*Source data:*

end Sys2Proof.Machine
end

section
/-! PROOFS. The load of a program (20_memory.md R46 to R48): before every tick of it the bytes stored so far are in
memory and the next one is queued, and after the last the machine is at an instruction boundary. -/

namespace Sys2Proof.Machine

/-! ## The byte that is queued (R47) -/

/-- Byte `k` of `p` is queued to be written at address `k` and the bytes after it wait in the queue; with no byte `k`
the load has ended (R47). -/
structure State.Queued (p : List Byte) (k : Nat) (s : State) : Prop where
  isLoading : s.isLoading = decide (k < p.length)
  writePending : s.writePending = decide (k < p.length)
  latches : k < p.length → s.mar = BitVec.ofNat 16 k ∧ s.mdr = p.getD k 0x00#8
  queue : k < p.length → s.programQueue = p.drop (k + 1) ∧ s.loadAddress = BitVec.ofNat 16 (k + 1)

/-- AdvanceLoad queues the first byte of the program queue, or ends the load (R47). -/
theorem State.advanceLoad_queued {p : List Byte} {k : Nat} {s : State} (hloading : s.isLoading = true)
    (hwrite : s.writePending = false) (hqueue : s.programQueue = p.drop k)
    (haddress : s.loadAddress = BitVec.ofNat 16 k) : s.advanceLoad.Queued p k := by
  by_cases hk : k < p.length
  · rw [List.drop_eq_getElem_cons hk] at hqueue
    unfold State.advanceLoad
    rw [hqueue]
    exact ⟨by simp [hk, hloading], by simp [hk], fun _ => by simp [haddress, hk],
      fun _ => by simp [haddress, BitVec.ofNat_add]⟩
  · rw [List.drop_eq_nil_of_le (by omega)] at hqueue
    unfold State.advanceLoad
    rw [hqueue]
    exact ⟨by simp [hk], by simp [hk, hwrite], fun h => absurd h hk, fun h => absurd h hk⟩

section
variable {p : List Byte} {useCarry : Bool} {k : Nat} {s : State}

/-- The write half of the Memory phase commits the queued byte and queues the next one (R39, R47). -/
theorem State.Queued.commitWrite (h : s.Queued p k) (hk : k < p.length) : s.commitWrite.Queued p (k + 1) := by
  have hloading : s.isLoading = true := by simp [h.isLoading, hk]
  have hwrite : s.writePending = true := by simp [h.writePending, hk]
  obtain ⟨hqueue, haddress⟩ := h.queue hk
  rw [State.commitWrite, if_pos hwrite]
  dsimp only
  rw [if_pos (by simpa)]
  exact State.advanceLoad_queued (by simpa) rfl hqueue haddress

/-- With no read pending the read half leaves the queued byte in MDR (R39). -/
theorem State.Queued.serveRead (h : s.Queued p k) (hread : s.readPending = false) : s.serveRead.Queued p k :=
  ⟨h.isLoading, h.writePending, by simpa [State.serveRead, hread] using h.latches, h.queue⟩

/-- The write half of the Memory phase leaves a pending read to the read half, which records it (R39). -/
theorem State.commitWrite_readPending (s : State) : s.commitWrite.readPending = s.readPending :=
  s.memoryTick_readCompleted

/-- A Memory phase of the load leaves the next byte queued (R39, R47). -/
theorem State.Queued.memoryTick (h : s.Queued p k) (hk : k < p.length) (hread : s.readPending = false) :
    s.memoryTick.Queued p (k + 1) :=
  (h.commitWrite hk).serveRead (s.commitWrite_readPending.trans hread)

/-- The IC phase leaves what is queued as the Memory phase left it. -/
theorem State.Queued.laterPhases (h : s.memoryTick.Queued p k) : s.laterPhases.Queued p k := by
  obtain ⟨hloading, hwrite, hlatches, hqueue⟩ := h
  exact ⟨by simpa, by simpa, by simpa, by simpa⟩

/-! ## The load from tick to tick -/

/-- The CPU as an accepted Start of a program leaves it: running, at the start of a Fetch, with every register at its
reset value (R127, decision D17). -/
structure State.CpuStarted (useCarry : Bool) (s : State) : Prop extends s.FetchStart where
  running : s.running = true
  readPending : s.readPending = false
  registers : s.a = 0x00#8 ∧ s.x = 0x00#8 ∧ s.y = 0x00#8 ∧ s.z = false ∧ s.c = false ∧ s.pc = 0x0000#16
  useCarry : s.useCarry = useCarry
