-- ==== Sys2Proof/Machine/Sparse.lean ====
section
/-! DEFINITION. Sparse maps: plain lists of (key, value) pairs in one canonical form (keys strictly rising, no entry equal
to what an unlisted key reads as). Memory, register files and per-unit state are all held in this form. -/

namespace Sys2Proof.Machine

/-- A sparse map; what an unlisted key reads as is the `d` given to the operations. -/
abbrev SMap (α : Type) := List (Nat × α)

/-- The value at key `k`. -/
def sget {α : Type} (d : Nat → α) : SMap α → Nat → α
  | [], k => d k
  | (j, v) :: m, k => if j = k then v else sget d m k

/-- Drop the entries of key `k`. -/
def serase {α : Type} (m : SMap α) (k : Nat) : SMap α :=
  m.filter (fun e => e.1 != k)

/-- Insert an entry in key order. -/
def sinsert {α : Type} : SMap α → Nat → α → SMap α
  | [], k, v => [(k, v)]
  | (j, w) :: m, k, v => if k < j then (k, v) :: (j, w) :: m else (j, w) :: sinsert m k v

/-- Write `v` at key `k`, keeping the canonical form. -/
def sput {α : Type} [DecidableEq α] (d : Nat → α) (m : SMap α) (k : Nat) (v : α) : SMap α :=
  if v = d k then serase m k else sinsert (serase m k) k v

/-- The part of a map with keys in `a` to `a + n - 1`. -/
def swindow {α : Type} (m : SMap α) (a n : Nat) : SMap α :=
  m.filter (fun e => decide (a ≤ e.1) && decide (e.1 < a + n))

/-- The `n` values from key `a` on, in ascending order. -/
def sgets {α : Type} (d : Nat → α) (m : SMap α) (a n : Nat) : List α :=
  let w := swindow m a n
  (List.range n).map (fun i => sget d w (a + i))

/-- The entries of a block of values from key `a` on that differ from what an unlisted key reads as. -/
def sblock {α : Type} [DecidableEq α] (d : Nat → α) : Nat → List α → SMap α
  | _, [] => []
  | a, v :: vs => if v = d a then sblock d (a + 1) vs else (a, v) :: sblock d (a + 1) vs

/-- Write a block of values from key `a` on. -/
def sputs {α : Type} [DecidableEq α] (d : Nat → α) (m : SMap α) (a : Nat) (vs : List α) : SMap α :=
  m.filter (fun e => decide (e.1 < a)) ++ sblock d a vs ++
    m.filter (fun e => decide (a + vs.length ≤ e.1))

/-- Return a range of keys to what an unlisted key reads as. -/
def sclear {α : Type} (m : SMap α) (a n : Nat) : SMap α :=
  m.filter (fun e => !(decide (a ≤ e.1) && decide (e.1 < a + n)))

/-- Copy the range of `n` keys at `src` to `dst`, for a default that does not depend on the key. -/
def scopy {α : Type} (m : SMap α) (src dst n : Nat) : SMap α :=
  let moved := (swindow m src n).map (fun e => (e.1 - src + dst, e.2))
  m.filter (fun e => decide (e.1 < dst)) ++ moved ++ m.filter (fun e => decide (dst + n ≤ e.1))

/-- The canonical form: keys strictly rising and no entry equal to what an unlisted key reads as. -/
def swf {α : Type} [DecidableEq α] (d : Nat → α) : SMap α → Bool
  | [] => true
  | [(k, v)] => v != d k
  | (k, v) :: (j, w) :: m => v != d k && decide (k < j) && swf d ((j, w) :: m)

end Sys2Proof.Machine
end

*Task details:*
Give back exactly the lines from the one containing "[(k, v)] => v != d k" to the end of the material, both ends included.

*Problem solution:*
  | [(k, v)] => v != d k
  | (k, v) :: (j, w) :: m => v != d k && decide (k < j) && swf d ((j, w) :: m)

end Sys2Proof.Machine
end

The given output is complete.